**What needs to be done:**
Set out exactly every line of the entries below, starting at the line that holds "def Obligations.InvalidLogPageFails : Prop" and stopping after the line that holds "exec (.getLogPage tag) s = .next (t.complete".

*-*-*

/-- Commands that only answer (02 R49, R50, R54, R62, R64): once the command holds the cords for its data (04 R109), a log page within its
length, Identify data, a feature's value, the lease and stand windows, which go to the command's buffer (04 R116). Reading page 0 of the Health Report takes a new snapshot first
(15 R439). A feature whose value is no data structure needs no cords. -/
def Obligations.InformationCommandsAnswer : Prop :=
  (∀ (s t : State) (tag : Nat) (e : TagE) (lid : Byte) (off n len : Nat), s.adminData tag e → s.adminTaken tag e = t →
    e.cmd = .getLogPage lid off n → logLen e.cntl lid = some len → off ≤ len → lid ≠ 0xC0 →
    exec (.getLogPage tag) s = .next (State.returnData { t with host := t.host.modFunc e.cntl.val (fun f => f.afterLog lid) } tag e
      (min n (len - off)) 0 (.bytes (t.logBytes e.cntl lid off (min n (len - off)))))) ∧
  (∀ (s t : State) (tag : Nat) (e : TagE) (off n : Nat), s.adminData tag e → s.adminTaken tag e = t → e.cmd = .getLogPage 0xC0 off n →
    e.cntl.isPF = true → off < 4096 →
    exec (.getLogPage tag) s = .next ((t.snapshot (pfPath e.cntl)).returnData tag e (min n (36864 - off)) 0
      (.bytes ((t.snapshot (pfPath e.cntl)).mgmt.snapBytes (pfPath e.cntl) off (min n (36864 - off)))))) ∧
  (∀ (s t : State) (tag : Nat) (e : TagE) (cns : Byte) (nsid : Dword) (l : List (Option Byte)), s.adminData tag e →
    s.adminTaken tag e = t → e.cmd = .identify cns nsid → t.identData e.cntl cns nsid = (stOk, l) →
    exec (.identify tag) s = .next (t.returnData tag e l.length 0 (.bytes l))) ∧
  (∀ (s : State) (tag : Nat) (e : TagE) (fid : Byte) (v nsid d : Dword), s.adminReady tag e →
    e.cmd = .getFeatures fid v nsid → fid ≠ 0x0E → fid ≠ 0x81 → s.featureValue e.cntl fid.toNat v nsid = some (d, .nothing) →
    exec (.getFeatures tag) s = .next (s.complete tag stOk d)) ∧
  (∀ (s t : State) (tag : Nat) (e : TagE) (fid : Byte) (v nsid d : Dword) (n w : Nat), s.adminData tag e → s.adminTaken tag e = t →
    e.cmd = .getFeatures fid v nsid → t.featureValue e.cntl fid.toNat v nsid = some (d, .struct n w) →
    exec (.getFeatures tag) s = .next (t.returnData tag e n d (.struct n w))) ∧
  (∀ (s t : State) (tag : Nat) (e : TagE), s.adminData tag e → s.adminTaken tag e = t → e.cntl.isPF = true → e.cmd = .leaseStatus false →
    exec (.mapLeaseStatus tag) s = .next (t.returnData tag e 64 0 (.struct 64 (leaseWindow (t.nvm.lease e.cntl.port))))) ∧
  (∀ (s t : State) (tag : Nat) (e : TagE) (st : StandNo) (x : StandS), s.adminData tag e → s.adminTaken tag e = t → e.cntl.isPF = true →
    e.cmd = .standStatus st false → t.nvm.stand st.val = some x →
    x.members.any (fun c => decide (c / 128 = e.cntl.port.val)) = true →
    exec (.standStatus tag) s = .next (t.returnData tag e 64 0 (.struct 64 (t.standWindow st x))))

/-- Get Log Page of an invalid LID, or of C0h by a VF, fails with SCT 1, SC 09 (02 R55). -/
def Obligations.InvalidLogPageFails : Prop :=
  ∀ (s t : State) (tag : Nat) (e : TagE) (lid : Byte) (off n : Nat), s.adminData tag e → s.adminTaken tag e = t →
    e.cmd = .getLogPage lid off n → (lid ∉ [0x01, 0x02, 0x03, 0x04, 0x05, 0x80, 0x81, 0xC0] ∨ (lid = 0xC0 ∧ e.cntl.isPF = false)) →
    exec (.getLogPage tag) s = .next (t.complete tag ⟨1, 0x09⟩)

*-*-*

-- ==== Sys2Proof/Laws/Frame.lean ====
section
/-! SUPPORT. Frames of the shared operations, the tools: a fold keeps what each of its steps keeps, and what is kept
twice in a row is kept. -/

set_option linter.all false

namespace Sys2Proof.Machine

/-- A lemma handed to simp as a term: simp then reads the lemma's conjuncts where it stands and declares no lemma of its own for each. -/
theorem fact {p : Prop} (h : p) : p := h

*-*-*

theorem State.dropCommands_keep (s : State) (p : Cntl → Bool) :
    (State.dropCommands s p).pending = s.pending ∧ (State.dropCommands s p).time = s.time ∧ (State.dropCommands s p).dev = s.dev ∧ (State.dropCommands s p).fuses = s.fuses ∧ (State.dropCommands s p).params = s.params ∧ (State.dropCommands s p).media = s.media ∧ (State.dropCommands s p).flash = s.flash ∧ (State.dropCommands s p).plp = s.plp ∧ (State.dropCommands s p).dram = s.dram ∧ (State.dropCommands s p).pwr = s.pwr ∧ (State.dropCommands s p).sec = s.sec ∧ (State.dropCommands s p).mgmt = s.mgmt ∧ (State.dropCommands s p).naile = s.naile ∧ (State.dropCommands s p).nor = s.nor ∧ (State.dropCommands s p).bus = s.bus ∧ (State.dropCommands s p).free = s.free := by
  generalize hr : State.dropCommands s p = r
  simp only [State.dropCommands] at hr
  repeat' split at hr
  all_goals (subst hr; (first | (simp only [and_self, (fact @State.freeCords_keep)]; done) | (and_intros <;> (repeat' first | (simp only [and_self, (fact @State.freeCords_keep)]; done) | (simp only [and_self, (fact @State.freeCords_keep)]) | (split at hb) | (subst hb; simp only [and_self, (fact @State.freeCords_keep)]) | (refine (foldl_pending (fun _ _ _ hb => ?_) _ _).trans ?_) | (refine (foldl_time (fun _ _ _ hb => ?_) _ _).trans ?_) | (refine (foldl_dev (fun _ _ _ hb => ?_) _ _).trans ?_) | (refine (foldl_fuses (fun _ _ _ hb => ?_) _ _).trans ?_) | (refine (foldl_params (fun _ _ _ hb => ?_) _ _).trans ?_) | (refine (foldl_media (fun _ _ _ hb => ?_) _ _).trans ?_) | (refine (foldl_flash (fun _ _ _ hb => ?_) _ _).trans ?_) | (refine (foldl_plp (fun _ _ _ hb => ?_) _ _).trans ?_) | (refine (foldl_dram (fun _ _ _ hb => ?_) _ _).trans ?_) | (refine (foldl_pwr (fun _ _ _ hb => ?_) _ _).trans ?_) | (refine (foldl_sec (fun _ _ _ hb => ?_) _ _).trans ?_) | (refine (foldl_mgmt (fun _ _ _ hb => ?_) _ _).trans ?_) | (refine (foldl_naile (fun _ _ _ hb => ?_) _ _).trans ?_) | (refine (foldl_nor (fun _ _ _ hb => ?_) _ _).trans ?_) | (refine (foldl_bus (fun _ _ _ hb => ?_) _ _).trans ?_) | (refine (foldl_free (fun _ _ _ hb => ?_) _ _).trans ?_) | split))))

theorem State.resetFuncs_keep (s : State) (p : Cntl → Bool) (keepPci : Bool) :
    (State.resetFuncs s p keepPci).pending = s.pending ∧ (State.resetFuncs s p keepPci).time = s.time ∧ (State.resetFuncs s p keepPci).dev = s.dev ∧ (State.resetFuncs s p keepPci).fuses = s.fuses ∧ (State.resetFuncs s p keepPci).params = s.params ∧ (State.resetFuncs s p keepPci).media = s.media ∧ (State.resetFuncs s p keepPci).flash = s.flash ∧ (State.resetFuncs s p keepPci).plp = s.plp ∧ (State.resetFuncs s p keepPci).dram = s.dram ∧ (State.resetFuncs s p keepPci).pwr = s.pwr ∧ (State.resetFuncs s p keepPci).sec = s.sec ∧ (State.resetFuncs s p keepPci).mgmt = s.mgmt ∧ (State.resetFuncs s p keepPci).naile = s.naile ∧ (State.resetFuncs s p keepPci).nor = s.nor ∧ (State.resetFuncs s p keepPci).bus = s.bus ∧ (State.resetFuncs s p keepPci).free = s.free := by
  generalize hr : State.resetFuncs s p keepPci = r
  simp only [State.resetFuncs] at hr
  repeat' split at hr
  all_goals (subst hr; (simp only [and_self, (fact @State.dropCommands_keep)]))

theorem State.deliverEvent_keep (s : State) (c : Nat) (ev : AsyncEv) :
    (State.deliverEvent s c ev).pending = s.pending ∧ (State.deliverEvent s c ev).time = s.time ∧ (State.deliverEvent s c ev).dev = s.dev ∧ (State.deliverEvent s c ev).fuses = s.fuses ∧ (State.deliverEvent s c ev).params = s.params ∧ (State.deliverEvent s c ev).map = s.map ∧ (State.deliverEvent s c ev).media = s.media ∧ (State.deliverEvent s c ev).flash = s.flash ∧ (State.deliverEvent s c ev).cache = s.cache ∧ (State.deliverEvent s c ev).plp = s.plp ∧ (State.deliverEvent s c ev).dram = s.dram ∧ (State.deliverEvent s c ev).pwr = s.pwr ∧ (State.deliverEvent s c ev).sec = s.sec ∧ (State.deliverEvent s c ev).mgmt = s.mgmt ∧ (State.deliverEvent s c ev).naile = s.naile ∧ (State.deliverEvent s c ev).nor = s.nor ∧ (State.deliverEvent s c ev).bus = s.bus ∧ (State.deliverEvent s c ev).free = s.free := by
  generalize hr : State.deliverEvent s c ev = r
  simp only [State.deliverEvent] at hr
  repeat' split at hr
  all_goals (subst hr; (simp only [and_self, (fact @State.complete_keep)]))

*-*-*

**Solution for this exercise:**
def Obligations.InvalidLogPageFails : Prop :=
  ∀ (s t : State) (tag : Nat) (e : TagE) (lid : Byte) (off n : Nat), s.adminData tag e → s.adminTaken tag e = t →
    e.cmd = .getLogPage lid off n → (lid ∉ [0x01, 0x02, 0x03, 0x04, 0x05, 0x80, 0x81, 0xC0] ∨ (lid = 0xC0 ∧ e.cntl.isPF = false)) →
    exec (.getLogPage tag) s = .next (t.complete tag ⟨1, 0x09⟩)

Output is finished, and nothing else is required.